夫君放棄了我天生好孕體,這輩子註定和東宮無緣了_第9章 有時候是簪花
第9章
有時候是簪花,有時候是紅瑪瑙之類。
不算特別貴重,但勝在他有心。
大婚那日,我和楊柳的轎子在大街上遇到。
她孃家並未給足了她臉面,因此她的轎子特別樸素,和我的嫁妝以及送親隊伍比起來實在是難登大雅之堂。
楊柳掀開簾子的一角,滿眼都是憤恨。
我對上她嫉恨的視線,她對我說道:“我不會就這樣善罷甘休的!”
我翻了個白眼,不再看她。
當夜的婚宴,任景緊緊牽著我的手,直到進了內院才鬆開。
他面頰緋紅,小心地掀起我的蓋頭。
我對著他溫雅地笑。
次日一早,我睡到日上三竿。
任景一直守著我,替我輕輕按摩腰肢,緩解我的痠痛。
想到昨夜,我不由地臉頰發紅。
他倒是一臉嬉笑地看著我,看得我一陣心慌。
連續三日,除了必要的飲食時間,我們都呆在房中,熱水更是叫了一次又一次。
直到三日後要去宮中拜見聖上和蘭貴妃,他才消停了些。
大殿上,我和任景恩恩愛愛。
與之相反的,任州和楊柳,他們二人的臉色卻不太好,行為舉止也不如以往親密。
看著他們之間詭異的樣子, 我心中瞭然。
看來任州不僅發現了楊柳沒落紅,估計也知道了她日後無法生育的事,畢竟聽說他新婚夜就請了太醫去他府上。

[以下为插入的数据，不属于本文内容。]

/-- `c` carries the request `q` under the opcode its row names. -/
def Carries (c : Instr) (q : MiowaReq) : Prop :=
  c = .get q ∧ q.op = 1 ∨ c = .set q ∧ q.op = 2 ∨ c = .describe q ∧ q.op = 3 ∨ c = .segRead q ∧ q.op = 4 ∨
    c = .segWrite q ∧ q.op = 5 ∨ c = .segAbort q ∧ q.op = 6

theorem asOp_of_op {k : Nat} {q : MiowaReq} (h : q.op = k) : asOp k q = q := by
  subst h
  exact ite_self _

theorem exec_carries {c : Instr} {q : MiowaReq} (h : Carries c q) (s : State) : exec c s = .next (serve s q) := by
  rcases h with ⟨rfl, op⟩ | ⟨rfl, op⟩ | ⟨rfl, op⟩ | ⟨rfl, op⟩ | ⟨rfl, op⟩ | ⟨rfl, op⟩
  all_goals exact next_congr (congrArg (serve s) (asOp_of_op op))

-- ===== the checks before the entry =====

/-- A request that was neither dropped nor answered in its carrier goes on to the header's check. -/
theorem serve_of_checked {s : State} {q : MiowaReq} (crc : outOfBand q.path = true → q.check = crc32c (MiowaReq.bytes q))
    (save : outOfBand q.path = false → q.saveSel = 0) : serve s q =
      if headCheck q ≠ 0 then refuse s q (headCheck q)
      else if notNow s q then refuse s q 0x01
      else match lookup s q.path q.index q.sub q.inst with
        | .error e => refuse s q e
        | .ok (r, key) => if !opFits r q.op then reply s q key (.code 0x02) [] else serveEntry s q r key := by
  have noDrop : (outOfBand q.path && q.check != crc32c (MiowaReq.bytes q)) = false := by
    cases h : outOfBand q.path with
    | false => rfl
    | true => rw [crc h, bne_self_eq_false, Bool.and_false]
  have noSave : (!outOfBand q.path && q.saveSel != 0) = false := by
    cases h : outOfBand q.path with
    | true => rfl
    | false => rw [save h, bne_self_eq_false, Bool.and_false]
  unfold serve
  rw [noDrop, noSave]
  rfl

theorem serve_of_accepted {s : State} {q : MiowaReq} {r : Row} {key : Nat} (h : Accepted s q r key) : serve s q = serveEntry s q r key := by
  obtain ⟨crc, save, head, now, found, fits⟩ := h
  rw [serve_of_checked crc save, if_neg (Classical.not_not.2 head), now, found]
  simp only [fits, Bool.not_true, Bool.false_eq_true, if_false]

/-- A request that is answered as refused changes nothing but the answer's own bookkeeping. -/
theorem refused_of_reply {s : State} {c : Instr} {q : MiowaReq} {key code : Nat} (run : exec c s = .next (reply s q key (.code code) [])) :
    Refused s c q code := ⟨_, run, reply_answered .., reply_onlyAnswered ..⟩

theorem refused_of_refuse {s : State} {c : Instr} {q : MiowaReq} {code : Nat} (run : exec c s = .next (refuse s q code)) :
    Refused s c q code := ⟨_, run, refuse_answered .., refuse_onlyAnswered ..⟩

蘭貴妃的臉色很不好,冷冷地看著楊柳,似乎要將她千刀萬剮。
任州是蘭貴妃的親子,他什麼事情都會告訴蘭貴妃,看來蘭貴妃也知道了楊柳失了子宮不能生育的秘密。
蘭貴妃先是象徵性地給我和任州準備了賀禮,然後迫不及待地解決任州和楊柳的事。
她要給任州納妾。
楊柳聽見後,臉上的笑意立馬消失。
“母妃,殿下剛剛和我成婚,若此時納妾,豈不是讓人笑話我。”
蘭貴妃斜了她一眼:“本宮為何要納妾,你知道不知道嗎?”
楊柳臉色慘白,淚水漣漣地看向任州。
但任州卻不為所動,而是直直看向我,眼中似有悵然和後悔。
楊柳氣個半死:“姐姐,你已經是大皇子的正妻了,又何必勾引我的夫君?還是當著聖上和母妃的面?”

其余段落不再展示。